Start with the customer, and work backwards to the technology
Digital conversations are easily dominated by the technical people in the room. Conversing in technical jargon effectively sidelines non-technical people, particularly given that these exchanges seem so authoritative. A far better approach is to put the customer at the centre of the conversation, and reflect on the customers’ journey in relation to your product or service. This involves everyone in the room, because we’re all customers as individuals. It’s easier for an executive to practice empathy with customers, and develop an appreciation for pain points in customers’ journeys with our brand.
Another reason to prioritise the customer, is that we’re all users of technology. That is, your employees, as users themselves, are acutely aware of their own digital user pain points. This can easily lead to a primary focus on internal digital projects at the expense of digital projects that touch customers. As we’ve mentioned earlier, our rule of thumb is the ‘2:1 principle,’ i.e. for every internal digital project we say yes to, we need to say yes to two projects that touch customers directly.
Thirdly, the principle of essentialism is relevant here. A primary focus on technology can lead to vanity projects – often using the latest tech fads such as blockchain, etc, that ultimately die because customers don’t really need this new widget in their lives. Focussing on customer journey pain points takes the conversation out of the realm of novelty, rather focussing on sensible, valuable digital innovations.
Own your system of engagement
This point is slightly technical, but it’s really important as a broad framework within which to navigate your digitisation journey. You can conceive of your company’s technology landscape as broadly two systems – a system of record, and a system of engagement.
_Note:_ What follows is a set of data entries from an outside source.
-- ==== Sys2Proof/Tests/Slice0.lean ====
section
/-! SUPPORT. The model's own tests: the checks of well-formedness, words written out from the spec's encoding, the vectors of
spec/95_test_vectors.md, and one witness for the hypotheses of each statement. Expected values are the spec's. -/

namespace Sys2Proof.Tests
open Sys2Proof Sys2Proof.Machine

/-! ### Small states -/

/-- A CORE of one engine, with these events offered. -/
def one (e : Engine) (inbox : List Event) : State := ⟨[e], inbox, 0, []⟩

/-- The next state, if there is one. -/
def after : Host.Outcome State Fault Refusal → Option State
  | .next s    => some s
  | .fault _   => none
  | .refused _ => none

/-- The first engine and the responses of the next state. -/
def seen (o : Host.Outcome State Fault Refusal) : Option (Option Engine × List Response) :=
  (after o).map (fun s => (s.engines.head?, s.responses.map Delivery.response))

/-- The responses of the next state. -/
def answers (o : Host.Outcome State Fault Refusal) : Option (List Response) := (seen o).map Prod.snd

def freshSha1 : Engine := Engine.por .sha1
def freshSha256 : Engine := Engine.por .sha256
def finalizedEngine : Engine := { freshSha1 with finalized := true }
def corruptedEngine : Engine := { freshSha1 with corrupted := true }
def faultedEngine : Engine := { freshSha1 with finalized := true, faulted := true, faultCause := 2, faultCmd := 0x0162 }

/-- The state of program P5: `2^61 - 1` bytes absorbed. -/
def brimEngine : Engine := { freshSha1 with blockIndex := 63, lenLo := 0xFFFFFFF8, lenHi := 0xFFFFFFFF }

/-- `n` bytes 0x61 in the buffer of a SHA-1 engine that holds exactly the message `a^n`, for `n` below 64. -/
def holdsAs (n : Fin 64) : Engine :=
  { freshSha1 with
    buf := (List.range n.val).map (fun a => (a, 0x61)), blockIndex := n, lenLo := BitVec.ofNat 32 (8 * n.val) }

/-- The SHA-1 engine of program P1 after its third line. -/
def abcEngine : Engine := { freshSha1 with buf := [(0, 0x61), (1, 0x62), (2, 0x63)], blockIndex := 3, lenLo := 0x18 }

/-- The padded block of `abc` (T-SHA1-1). -/
def abcBlock (t : Fin 16) : Word := if t = 0 then 0x61626380 else if t = 15 then 0x18 else 0

/-! ### WellFormed: an ill-formed line for each check -/

theorem test_wf_refuses_missing_operand : Line.check ⟨.input, none⟩ = some .missingOperand := by decide
theorem test_wf_refuses_operand_256 : Line.check ⟨.input, some 256⟩ = some .operandOutOfRange := by decide
theorem test_wf_refuses_operand_on_result : Line.check ⟨.result, some 0⟩ = some .unexpectedOperand := by decide
theorem test_wf_accepts_operand_255 : Line.wf ⟨.input, some 255⟩ = true := by decide

/-! ### Decode: words from 30_encoding.md R72 and T-ENC-1 -/

theorem test_decode_input : decode 0x0161 = .ok (.input 0x61) ∧ decode 0x0100 = .ok (.input 0x00) ∧
    decode 0x01FF = .ok (.input 0xFF) := by decide
theorem test_decode_inputEmpty : decode 0x0200 = .ok .inputEmpty := by decide
theorem test_decode_result : decode 0x0300 = .ok .result := by decide
theorem test_decode_reset : decode 0x0400 = .ok .reset := by decide
theorem test_decode_obits : decode 0x0500 = .ok .obits := by decide
theorem test_decode_obytes : decode 0x0600 = .ok .obytes := by decide
theorem test_decode_bsize : decode 0x0700 = .ok .bsize := by decide
theorem test_decode_illegal_opcodes : decode 0x0000 = .error (.opcode 0x00) ∧ decode 0x0800 = .error (.opcode 0x08) ∧
    decode 0xFF00 = .error (.opcode 0xFF) := by decide
theorem test_decode_illegal_operands : decode 0x0301 = .error (.reservedOperand 0x03 0x01) ∧
    decode 0x0280 = .error (.reservedOperand 0x02 0x80) := by decide
theorem test_decode_table_word : decodeTableWord 16 0x0161 = some (.input 0x61) ∧ decodeTableWord 8 0x61 = none := by
  decide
Systems of record are systems such as CRM’s and ERP’s – systems typically focussed on employees, that record transactional data and so forth. These administrate the business and shouldn’t change often. It usually makes sense to license these systems rather than build them, as they’re often extremely complex.
Systems of engagement touch customers, partners and others. They need to have brilliant, intuitive user experiences and need to iterate frequently to stay with the times. Your website, apps, social profiles and so forth all form part of your system of engagement.
A smart guiding principle to adopt if you’re intent on competing digitally, is to harness the power of third-party platforms for your system of record, but invest in building out your own system of engagement. The reason for this is that third-party platforms typically make great systems of record but are not as great as systems of engagement.
Wow your employee users
One of your staff may have used Uber to get to your offices this morning. During the trip, she might have conversed with friends via social media, perhaps setting up a social event for the weekend. Just before arriving, she may have made a couple of banking app payments, and purchased groceries for delivery later in the day. As she settles into work, she switches from the Uber, Instacart and Amazon user experiences to your company’s internal systems’ user experience. How would you rate the comparison? The point here is that we cannot hope to attract and retain the brightest young talent to our companies, only to subject them to daily frustration in their workplace user experiences. The key is to prioritize all your organisation’s users, not just customer users.
A sensible place to start is to build business cases for each main employee user friction point, and then digitise operations where it makes sense. Unlike customer user business cases that usually predict revenue growth, executive sponsorship for employee user projects are motivated by the prospect of savings through efficiencies.
All the best in your digital endeavours!